A new provision with significant implications for Greece’s financial safety net has been included in a draft bill currently under public consultation by the Ministry of National Economy and Finance. The measure concerns the Hellenic Deposit and Investment Guarantee Fund (TEKE), the body responsible for protecting depositors and supporting bank resolution efforts.
Specifically, the bill amends Law 4370/2016 by introducing Article 24A, which sets out how potential shortfalls in value will be addressed during the resolution of troubled banks. In practical terms, when a credit institution is placed under special resolution—a process designed either to rescue it or to wind it down in an orderly manner—there can be a gap between the value of its assets and its liabilities. Under the new framework, if the Bank of Greece later determines that such a gap exists, TEKE will be required to cover it.

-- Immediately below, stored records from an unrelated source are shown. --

@[simp] theorem setReg_cfg (n : Nib) (v : Word) : (s.setReg n v).cfg = s.cfg := rfl
@[simp] theorem setReg_d (n : Nib) (v : Word) : (s.setReg n v).d = s.d := rfl
@[simp] theorem setReg_df (n : Nib) (v : Word) : (s.setReg n v).df = s.df := rfl
@[simp] theorem setReg_r (n : Nib) (v : Word) : (s.setReg n v).r = s.r.set n.toNat v n.isLt := rfl
@[simp] theorem setReg_p (n : Nib) (v : Word) : (s.setReg n v).p = s.p := rfl
@[simp] theorem setReg_x (n : Nib) (v : Word) : (s.setReg n v).x = s.x := rfl
@[simp] theorem setReg_t (n : Nib) (v : Word) : (s.setReg n v).t = s.t := rfl
@[simp] theorem setReg_ie (n : Nib) (v : Word) : (s.setReg n v).ie = s.ie := rfl
@[simp] theorem setReg_q (n : Nib) (v : Word) : (s.setReg n v).q = s.q := rfl
@[simp] theorem setReg_ef (n : Nib) (v : Word) : (s.setReg n v).ef = s.ef := rfl
@[simp] theorem setReg_latches (n : Nib) (v : Word) : (s.setReg n v).latches = s.latches := rfl
@[simp] theorem setReg_mem (n : Nib) (v : Word) : (s.setReg n v).mem = s.mem := rfl
@[simp] theorem setReg_intPending (n : Nib) (v : Word) : (s.setReg n v).intPending = s.intPending := rfl
@[simp] theorem setReg_idle (n : Nib) (v : Word) : (s.setReg n v).idle = s.idle := rfl
@[simp] theorem setReg_cycles (n : Nib) (v : Word) : (s.setReg n v).cycles = s.cycles := rfl
@[simp] theorem setReg_queue (n : Nib) (v : Word) : (s.setReg n v).queue = s.queue := rfl
@[simp] theorem setReg_run (n : Nib) (v : Word) : (s.setReg n v).run = s.run := rfl

@[simp] theorem setD_cfg (v : Byte) : (s.setD v).cfg = s.cfg := rfl
@[simp] theorem setD_d (v : Byte) : (s.setD v).d = v := rfl
@[simp] theorem setD_df (v : Byte) : (s.setD v).df = s.df := rfl
@[simp] theorem setD_r (v : Byte) : (s.setD v).r = s.r := rfl
@[simp] theorem setD_p (v : Byte) : (s.setD v).p = s.p := rfl
@[simp] theorem setD_x (v : Byte) : (s.setD v).x = s.x := rfl
@[simp] theorem setD_t (v : Byte) : (s.setD v).t = s.t := rfl
@[simp] theorem setD_ie (v : Byte) : (s.setD v).ie = s.ie := rfl
@[simp] theorem setD_q (v : Byte) : (s.setD v).q = s.q := rfl
@[simp] theorem setD_ef (v : Byte) : (s.setD v).ef = s.ef := rfl
@[simp] theorem setD_latches (v : Byte) : (s.setD v).latches = s.latches := rfl
@[simp] theorem setD_mem (v : Byte) : (s.setD v).mem = s.mem := rfl
@[simp] theorem setD_intPending (v : Byte) : (s.setD v).intPending = s.intPending := rfl
@[simp] theorem setD_idle (v : Byte) : (s.setD v).idle = s.idle := rfl
@[simp] theorem setD_cycles (v : Byte) : (s.setD v).cycles = s.cycles := rfl
@[simp] theorem setD_queue (v : Byte) : (s.setD v).queue = s.queue := rfl
@[simp] theorem setD_run (v : Byte) : (s.setD v).run = s.run := rfl

@[simp] theorem setP_cfg (n : Nib) : (s.setP n).cfg = s.cfg := rfl
@[simp] theorem setP_d (n : Nib) : (s.setP n).d = s.d := rfl
@[simp] theorem setP_df (n : Nib) : (s.setP n).df = s.df := rfl
@[simp] theorem setP_r (n : Nib) : (s.setP n).r = s.r := rfl
@[simp] theorem setP_p (n : Nib) : (s.setP n).p = n := rfl
@[simp] theorem setP_x (n : Nib) : (s.setP n).x = s.x := rfl
@[simp] theorem setP_t (n : Nib) : (s.setP n).t = s.t := rfl
@[simp] theorem setP_ie (n : Nib) : (s.setP n).ie = s.ie := rfl
@[simp] theorem setP_q (n : Nib) : (s.setP n).q = s.q := rfl
@[simp] theorem setP_ef (n : Nib) : (s.setP n).ef = s.ef := rfl
@[simp] theorem setP_latches (n : Nib) : (s.setP n).latches = s.latches := rfl
@[simp] theorem setP_mem (n : Nib) : (s.setP n).mem = s.mem := rfl
@[simp] theorem setP_intPending (n : Nib) : (s.setP n).intPending = s.intPending := rfl
@[simp] theorem setP_idle (n : Nib) : (s.setP n).idle = s.idle := rfl
@[simp] theorem setP_cycles (n : Nib) : (s.setP n).cycles = s.cycles := rfl
@[simp] theorem setP_queue (n : Nib) : (s.setP n).queue = s.queue := rfl
@[simp] theorem setP_run (n : Nib) : (s.setP n).run = s.run := rfl

@[simp] theorem setX_cfg (n : Nib) : (s.setX n).cfg = s.cfg := rfl
@[simp] theorem setX_d (n : Nib) : (s.setX n).d = s.d := rfl
@[simp] theorem setX_df (n : Nib) : (s.setX n).df = s.df := rfl
@[simp] theorem setX_r (n : Nib) : (s.setX n).r = s.r := rfl
@[simp] theorem setX_p (n : Nib) : (s.setX n).p = s.p := rfl
@[simp] theorem setX_x (n : Nib) : (s.setX n).x = n := rfl
@[simp] theorem setX_t (n : Nib) : (s.setX n).t = s.t := rfl
@[simp] theorem setX_ie (n : Nib) : (s.setX n).ie = s.ie := rfl
@[simp] theorem setX_q (n : Nib) : (s.setX n).q = s.q := rfl
@[simp] theorem setX_ef (n : Nib) : (s.setX n).ef = s.ef := rfl
@[simp] theorem setX_latches (n : Nib) : (s.setX n).latches = s.latches := rfl
@[simp] theorem setX_mem (n : Nib) : (s.setX n).mem = s.mem := rfl
@[simp] theorem setX_intPending (n : Nib) : (s.setX n).intPending = s.intPending := rfl
@[simp] theorem setX_idle (n : Nib) : (s.setX n).idle = s.idle := rfl
@[simp] theorem setX_cycles (n : Nib) : (s.setX n).cycles = s.cycles := rfl
@[simp] theorem setX_queue (n : Nib) : (s.setX n).queue = s.queue := rfl
@[simp] theorem setX_run (n : Nib) : (s.setX n).run = s.run := rfl

@[simp] theorem setT_cfg (v : Byte) : (s.setT v).cfg = s.cfg := rfl
@[simp] theorem setT_d (v : Byte) : (s.setT v).d = s.d := rfl
@[simp] theorem setT_df (v : Byte) : (s.setT v).df = s.df := rfl
@[simp] theorem setT_r (v : Byte) : (s.setT v).r = s.r := rfl
@[simp] theorem setT_p (v : Byte) : (s.setT v).p = s.p := rfl
@[simp] theorem setT_x (v : Byte) : (s.setT v).x = s.x := rfl
@[simp] theorem setT_t (v : Byte) : (s.setT v).t = v := rfl
@[simp] theorem setT_ie (v : Byte) : (s.setT v).ie = s.ie := rfl
@[simp] theorem setT_q (v : Byte) : (s.setT v).q = s.q := rfl
@[simp] theorem setT_ef (v : Byte) : (s.setT v).ef = s.ef := rfl
@[simp] theorem setT_latches (v : Byte) : (s.setT v).latches = s.latches := rfl
@[simp] theorem setT_mem (v : Byte) : (s.setT v).mem = s.mem := rfl
@[simp] theorem setT_intPending (v : Byte) : (s.setT v).intPending = s.intPending := rfl
@[simp] theorem setT_idle (v : Byte) : (s.setT v).idle = s.idle := rfl
@[simp] theorem setT_cycles (v : Byte) : (s.setT v).cycles = s.cycles := rfl
@[simp] theorem setT_queue (v : Byte) : (s.setT v).queue = s.queue := rfl
@[simp] theorem setT_run (v : Byte) : (s.setT v).run = s.run := rfl

@[simp] theorem setIe_cfg (b : Bool) : (s.setIe b).cfg = s.cfg := rfl
@[simp] theorem setIe_d (b : Bool) : (s.setIe b).d = s.d := rfl
@[simp] theorem setIe_df (b : Bool) : (s.setIe b).df = s.df := rfl
@[simp] theorem setIe_r (b : Bool) : (s.setIe b).r = s.r := rfl
@[simp] theorem setIe_p (b : Bool) : (s.setIe b).p = s.p := rfl
@[simp] theorem setIe_x (b : Bool) : (s.setIe b).x = s.x := rfl
@[simp] theorem setIe_t (b : Bool) : (s.setIe b).t = s.t := rfl
@[simp] theorem setIe_ie (b : Bool) : (s.setIe b).ie = b := rfl
@[simp] theorem setIe_q (b : Bool) : (s.setIe b).q = s.q := rfl
@[simp] theorem setIe_ef (b : Bool) : (s.setIe b).ef = s.ef := rfl
@[simp] theorem setIe_latches (b : Bool) : (s.setIe b).latches = s.latches := rfl
@[simp] theorem setIe_mem (b : Bool) : (s.setIe b).mem = s.mem := rfl
@[simp] theorem setIe_intPending (b : Bool) : (s.setIe b).intPending = s.intPending := rfl
@[simp] theorem setIe_idle (b : Bool) : (s.setIe b).idle = s.idle := rfl
@[simp] theorem setIe_cycles (b : Bool) : (s.setIe b).cycles = s.cycles := rfl
@[simp] theorem setIe_queue (b : Bool) : (s.setIe b).queue = s.queue := rfl
@[simp] theorem setIe_run (b : Bool) : (s.setIe b).run = s.run := rfl

@[simp] theorem setQ_cfg (b : Bool) : (s.setQ b).cfg = s.cfg := rfl
@[simp] theorem setQ_d (b : Bool) : (s.setQ b).d = s.d := rfl
@[simp] theorem setQ_df (b : Bool) : (s.setQ b).df = s.df := rfl
@[simp] theorem setQ_r (b : Bool) : (s.setQ b).r = s.r := rfl
@[simp] theorem setQ_p (b : Bool) : (s.setQ b).p = s.p := rfl
@[simp] theorem setQ_x (b : Bool) : (s.setQ b).x = s.x := rfl
@[simp] theorem setQ_t (b : Bool) : (s.setQ b).t = s.t := rfl
@[simp] theorem setQ_ie (b : Bool) : (s.setQ b).ie = s.ie := rfl
@[simp] theorem setQ_q (b : Bool) : (s.setQ b).q = b := rfl
@[simp] theorem setQ_ef (b : Bool) : (s.setQ b).ef = s.ef := rfl
@[simp] theorem setQ_latches (b : Bool) : (s.setQ b).latches = s.latches := rfl
@[simp] theorem setQ_mem (b : Bool) : (s.setQ b).mem = s.mem := rfl
@[simp] theorem setQ_intPending (b : Bool) : (s.setQ b).intPending = s.intPending := rfl
@[simp] theorem setQ_idle (b : Bool) : (s.setQ b).idle = s.idle := rfl
@[simp] theorem setQ_cycles (b : Bool) : (s.setQ b).cycles = s.cycles := rfl
@[simp] theorem setQ_queue (b : Bool) : (s.setQ b).queue = s.queue := rfl
@[simp] theorem setQ_run (b : Bool) : (s.setQ b).run = s.run := rfl

@[simp] theorem setIdle_cfg (b : Bool) : (s.setIdle b).cfg = s.cfg := rfl
@[simp] theorem setIdle_d (b : Bool) : (s.setIdle b).d = s.d := rfl
@[simp] theorem setIdle_df (b : Bool) : (s.setIdle b).df = s.df := rfl
@[simp] theorem setIdle_r (b : Bool) : (s.setIdle b).r = s.r := rfl
@[simp] theorem setIdle_p (b : Bool) : (s.setIdle b).p = s.p := rfl
@[simp] theorem setIdle_x (b : Bool) : (s.setIdle b).x = s.x := rfl
@[simp] theorem setIdle_t (b : Bool) : (s.setIdle b).t = s.t := rfl
@[simp] theorem setIdle_ie (b : Bool) : (s.setIdle b).ie = s.ie := rfl
@[simp] theorem setIdle_q (b : Bool) : (s.setIdle b).q = s.q := rfl
@[simp] theorem setIdle_ef (b : Bool) : (s.setIdle b).ef = s.ef := rfl
@[simp] theorem setIdle_latches (b : Bool) : (s.setIdle b).latches = s.latches := rfl
@[simp] theorem setIdle_mem (b : Bool) : (s.setIdle b).mem = s.mem := rfl
@[simp] theorem setIdle_intPending (b : Bool) : (s.setIdle b).intPending = s.intPending := rfl
@[simp] theorem setIdle_idle (b : Bool) : (s.setIdle b).idle = b := rfl
@[simp] theorem setIdle_cycles (b : Bool) : (s.setIdle b).cycles = s.cycles := rfl
@[simp] theorem setIdle_queue (b : Bool) : (s.setIdle b).queue = s.queue := rfl
@[simp] theorem setIdle_run (b : Bool) : (s.setIdle b).run = s.run := rfl

@[simp] theorem setIntPending_cfg (b : Bool) : (s.setIntPending b).cfg = s.cfg := rfl
@[simp] theorem setIntPending_d (b : Bool) : (s.setIntPending b).d = s.d := rfl
@[simp] theorem setIntPending_df (b : Bool) : (s.setIntPending b).df = s.df := rfl
@[simp] theorem setIntPending_r (b : Bool) : (s.setIntPending b).r = s.r := rfl
@[simp] theorem setIntPending_p (b : Bool) : (s.setIntPending b).p = s.p := rfl
@[simp] theorem setIntPending_x (b : Bool) : (s.setIntPending b).x = s.x := rfl
@[simp] theorem setIntPending_t (b : Bool) : (s.setIntPending b).t = s.t := rfl
@[simp] theorem setIntPending_ie (b : Bool) : (s.setIntPending b).ie = s.ie := rfl
@[simp] theorem setIntPending_q (b : Bool) : (s.setIntPending b).q = s.q := rfl
@[simp] theorem setIntPending_ef (b : Bool) : (s.setIntPending b).ef = s.ef := rfl
@[simp] theorem setIntPending_latches (b : Bool) : (s.setIntPending b).latches = s.latches := rfl
@[simp] theorem setIntPending_mem (b : Bool) : (s.setIntPending b).mem = s.mem := rfl
@[simp] theorem setIntPending_intPending (b : Bool) : (s.setIntPending b).intPending = b := rfl
@[simp] theorem setIntPending_idle (b : Bool) : (s.setIntPending b).idle = s.idle := rfl
@[simp] theorem setIntPending_cycles (b : Bool) : (s.setIntPending b).cycles = s.cycles := rfl
@[simp] theorem setIntPending_queue (b : Bool) : (s.setIntPending b).queue = s.queue := rfl
@[simp] theorem setIntPending_run (b : Bool) : (s.setIntPending b).run = s.run := rfl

The mechanism works in two parts. TEKE’s Deposit Guarantee Scheme will assume responsibility for the portion that relates to depositors with guaranteed funds, meaning deposits protected under Greek and European law. Any remaining shortfall that goes beyond the guaranteed deposits will fall under TEKE’s Resolution Scheme. Should the Resolution Scheme lack the necessary resources, it will be allowed to borrow from the Deposit Guarantee Scheme or call on banks to provide extraordinary contributions. The precise terms for such borrowing and repayment will be set by TEKE’s Board of Directors.